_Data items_

════════════════

/-- R66, R67: a doorbell with bit 31 set makes a free slot busy with the length of its bits [10:0]; on a slot that is not free
it is counted and otherwise ignored; an acknowledgement of 1 frees a slot whose response is ready. R69, R70: a dropped packet
leaves no trace; an echo and a neighbour solicitation for the device are answered on the field network and change nothing else.
Where the spec is open it states the model's choice (notes/assumptions/14.md, 15.md). -/
def Obligations.MailboxAndNetworkFollowTheirRules : Prop :=
  (∀ (s : State) (k : Fin 4) (value : BitVec 32) (buffer : List Byte), s.live = true →
     let q := s.onMailbox k (Mailbox.fill buffer)
     (value.getLsbD 31 = true → s.dict.mailbox[k].stat = .free →
       exec (.mailboxDoorbell k value buffer) s =
         .next (q.onMailbox k (fun m => { m with stat := .busy, reqLen := value.toNat % 2048 }))) ∧
     (value.getLsbD 31 = true → s.dict.mailbox[k].stat ≠ .free →
       exec (.mailboxDoorbell k value buffer) s = .next (q.bump (okey 0x1100 4))) ∧
     (s.dict.mailbox[k].stat = .ready →
       exec (.mailboxAck k 1) s = .next (s.onMailbox k (fun m => { m with stat := .free }))) ∧
     (value ≠ 1 ∨ s.dict.mailbox[k].stat ≠ .ready → exec (.mailboxAck k value) s = .next s)) ∧
  (∀ (s : State) (why : BadPacket) (data : List Byte),
     exec (.networkPacketDrop why) s = .next s ∧
     (s.live = true → exec (.icmpv6Echo data) s = .next { s with out := .net (Config.icmpv6EchoReply data) :: s.out }) ∧
     (∀ b, s.live = true →
       Config.neighbourAnswer data (s.objOctets (okey 0x1000 5)) (s.objOctets (okey 0x1100 0x34)) = some b →
       exec (.neighbourDiscovery data) s = .next { s with out := .net b :: s.out }))

/-- R71, R72, R73, R609: outside a hot restart and a start, a subscription with destination 1 is published as a frame of its
session with the time before its entries, one with destination 2 updates the telemetry window; during a hot restart nothing is
published. Where the spec is open it states the model's choice (notes/assumptions/13.md, 87.md). -/
def Obligations.SubscriptionsArePublished : Prop :=
  ∀ (s : State), s.live = true →
    (∀ who, s.dict.restarting = true → exec (.publish who) s = .next s) ∧
    (s.dict.restarting = false → s.modes.starting = false →
      (∀ (id : Word) (x : Session), s.session id = some x →
        let a : Asker := { transport := x.transport, session := some id, role := x.role, glovePair := x.glovePair,
                           officers := x.officers }
        let e := s.entries a 6 (subscribed x.holder.subscription)
        (x.holder.destination = 1 →
          let r := s.sealFrame (publishedFrame x (beOctets 6 s.now ++ e)) (some id)
          exec (.publish (.session id)) s = .next (r.2.send (.frame r.1))) ∧
        (x.holder.destination = 2 → exec (.publish (.session id)) s = .next (s.updateWindow e))) ∧
      (∀ t : Transport,
        let a : Asker := { transport := t, session := none, role := .observer, glovePair := false, officers := none }
        (s.holder a).destination = 2 →
          exec (.publish (.sessionless t)) s = .next (s.updateWindow (s.entries a 6 (subscribed (s.holder a).subscription)))))

/-! ## Supplies, resets and modes (spec/03, spec/18) -/

/-- R94, R95, R97, R589, R601: what the supplies' rows do: VIO33 lets the ring drive the holds of the mirror; VAUX moves the vigil
domain's supply; main power that arrives starts the device; PFAIL_N halts every pair but the duty pair, ends running big-number
and lattice jobs, abandons a start's choice and, when it rises again, lets the
flash go on; a loss of main power leaves the vigil domain alone, in mode Vigil, with every hold released and SRAM empty; with no
supply left the vigil domain stands still, and loses its canary and hold mirror where its registers are lost. Where the spec is
open it states the model's choice (notes/assumptions/11.md, 27.md, 121.md). -/
def Obligations.SuppliesDriveTheDevice : Prop :=
  ∀ (s : State) (env : StartEnv),
    (s.modes.vio33 = false → exec .vio33InRange s = .next { s with modes := { s.modes with
      vio33 := true,
      holds := Vector.ofFn (fun h : Fin 16 => if s.vigil.holdMirror.getLsbD h.val then .low else .hiZ) } }) ∧
    exec .vauxRise s = .next { s with vigil := { s.vigil with vaux := true, supply := .vaux } } ∧
    (∃ t, exec .vauxFall s = .next t ∧ t.vigil.vaux = false ∧
      t.vigil.supply = (if s.vigil.supply = .vaux then .vbat else s.vigil.supply) ∧
      (s.modes.mainPower = true → t.tag = s.tag) ∧ t.modes = s.modes ∧ t.out = s.out) ∧
    (s.modes.mainPower = false → exec (.mainPowerArrives env) s = .next (s.powerOn env)) ∧
    (s.modes.mainPower = true → s.modes.pfail = false → s.power.frozen = none →
      let q := (s.onModes (fun m => { m with pfail := true })).haltForPowerFail
      let q := (q.onModes (fun m => { m with startPending := if m.starting then none else m.startPending })).wakeAll [0, 1]
      let q := q.flashPowerFail.saveAll
      let q := if q.modes.mode.serving || q.modes.mode == .gate then q.saveStatistics else q
      exec .pfailNFall s = .next (q.onTamper (fun t =>
        { t with flushDue := t.flushDue || !t.buffer.isEmpty || !t.arising.isEmpty }))) ∧
    (s.modes.mainPower = true → s.modes.pfail = true → s.power.frozen = none →
      exec .pfailNRise s = .next (s.onModes (fun m => { m with pfail := false })).flashPowerBack) ∧
    (s.modes.mainPower = true → ∃ t, exec .mainPowerLoss s = .next t ∧ t.modes.mode = .vigil ∧ t.modes.mainPower = false ∧
      t.modes.vio33 = false ∧ t.modes.holdMask = 0 ∧ t.modes.holds = Vector.replicate 16 .hiZ ∧ t.commons = [] ∧
      t.hub = JobHub.initial ∧ t.ent = Entropy.initial ∧ (∀ p : Fin 4, t.pairs[p] = Pair.initial)) ∧
    (s.vigil.vaux = false → exec (.vigilSupplyLoss true) s = .next { s with vigil := { s.vigil with
        supply := .none, canary := 0, holdMirror := 0xFFFF } } ∧
      exec (.vigilSupplyLoss false) s = .next { s with vigil := { s.vigil with supply := .none } })

/-- R98, R111, R114, R403, R587: what resets a running device: a start that has not entered its mode when the watchdog expires,
an accepted unlock, the release of a frozen device with its address; a hot restart that completes resumes under its image, or a
device reset follows when neither the UDS nor an image lets it resume. R109, R111: PE_PERST_N resets the PCIe endpoint and is
remembered, a function-level reset is not; held, with option word 51 bit 0 set and in a serving mode, it asks for one board
boot. Where the spec is open it states the model's choice (notes/assumptions/10.md, 11.md, 17.md). -/
def Obligations.ResetsRestartsAndBoardBoot : Prop :=
  (∀ (s : State) (env : StartEnv), s.live = true →
     (s.modes.starting = true →
       let q := s.onVigil (fun v => { v with watchdogs := v.watchdogs + 1 })
       let chosen := match s.modes.startPending with | some m => m.code | none => 0xFF
       exec (.bootWatchdogExpiry env) s =
         .next (((q.event 0x30 (detailOf 2 (min q.vigil.watchdogs 255 * 256 + chosen))).flushBeforeReset).deviceReset env)) ∧
     (s.tamper.unlockAccepted = true → exec (.deviceReset none env) s = .next (s.flushBeforeReset.deviceReset env)) ∧
     (∀ i b, s.modes.hotRestart = some i → (env.udsCopies.1 || env.udsCopies.2) = true → (s.restartImage i).1 = some b →
       exec (.hotRestartComplete env) s = .next ((s.restartImage i).2.resumeWith b 0)) ∧
     (∀ i, s.modes.hotRestart = some i → (env.udsCopies.1 || env.udsCopies.2) = false →
       exec (.hotRestartComplete env) s = .next ((s.restartImage i).2.deviceReset env))) ∧
  (∀ (s : State), s.live = true →
     exec (.pePerstNAssert false) s = .next (s.onDict (fun d => { d with perst := true })).pcieReset ∧
     exec (.pePerstNAssert true) s = .next s.pcieReset ∧
     exec .pcieRefclockLoss s = .next (s.onPower (fun p => { p with peRefclk := false })).pcieReset ∧
     (s.dict.perst = true → (s.opt 51).getLsbD 0 = true → s.modes.mode.serving = true → s.dict.boardBoot = none →
       exec .perstBoardBoot s = .next (s.onDict (fun d => { d with boardBoot := some none }))))

/-- R83: a request for a mode. Without a row of R83 for it, or with a role or a glove pair short of the row, it ends Failed with
its code and changes nothing; Maintain and Ceremony are entered at once. R87: when the limit of Maintain or of Ceremony expires
the mode returns to Serve at once, or, while an operation of the mode is Busy, keeps the expiry until it has ended; in every
other mode the row does nothing. Where the spec is open it states the model's choice (notes/assumptions/23.md). -/
def Obligations.ModeRequestsAndLimits : Prop :=
  (∀ (s : State) (a : Asker) (b : List Byte) (t : Mode), Mode.ofCode (beNat b) = some t →
     (requestCode a (requestRow s.modes.mode t) ≠ 0 →
       modeRequestAction.act a b s = (s, .failed (requestCode a (requestRow s.modes.mode t)))) ∧
     (requestCode a (requestRow s.modes.mode t) = 0 → t = .maintain ∨ t = .ceremony →
       s.modes.mode = .serve ∧ (a.role = .officer ∨ (t = .maintain ∧ a.role = .operator)) ∧
       modeRequestAction.act a b s = (s.onModes (fun m => { m with mode := t, limitExpired := false }), .done)) ∧
     (requestCode a (requestRow s.modes.mode t) = 0 → t = .forensic → s.modes.mode = .locked →
       a.role = .officer ∧ a.glovePair = true)) ∧
  (∀ (s : State), s.live = true →
     (s.modes.mode = .maintain → s.operationBusy = true →
       exec .maintainLimitExpiry s = .next (s.onModes (fun m => { m with limitExpired := true }))) ∧
     (s.modes.mode = .maintain → s.operationBusy = false → exec .maintainLimitExpiry s =
       .next ((s.onModes (fun m => { m with mode := .serve, limitExpired := false })).confirmTrial.doneCmd (okey 0x1200 3))) ∧
     (s.modes.mode = .ceremony → s.operationBusy = true →
       exec .ceremonyLimitExpiry s = .next (s.onModes (fun m => { m with limitExpired := true }))) ∧
     (s.modes.mode = .ceremony → s.operationBusy = false → exec .ceremonyLimitExpiry s =
       .next ((s.onModes (fun m => { m with mode := .serve, limitExpired := false })).confirmTrial.doneCmd (okey 0x1200 3))) ∧
     (s.modes.mode ≠ .maintain → exec .maintainLimitExpiry s = .next s) ∧
     (s.modes.mode ≠ .ceremony → exec .ceremonyLimitExpiry s = .next s))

════════════════

Repeat, word for word, the lines from the start of the records to the line that contains "(value.getLsbD 31 = true → s.dict.mailbox[k].stat = .free", both of them included, and no others.

/-- R66, R67: a doorbell with bit 31 set makes a free slot busy with the length of its bits [10:0]; on a slot that is not free
it is counted and otherwise ignored; an acknowledgement of 1 frees a slot whose response is ready. R69, R70: a dropped packet
leaves no trace; an echo and a neighbour solicitation for the device are answered on the field network and change nothing else.
Where the spec is open it states the model's choice (notes/assumptions/14.md, 15.md). -/
def Obligations.MailboxAndNetworkFollowTheirRules : Prop :=
  (∀ (s : State) (k : Fin 4) (value : BitVec 32) (buffer : List Byte), s.live = true →
     let q := s.onMailbox k (Mailbox.fill buffer)
     (value.getLsbD 31 = true → s.dict.mailbox[k].stat = .free →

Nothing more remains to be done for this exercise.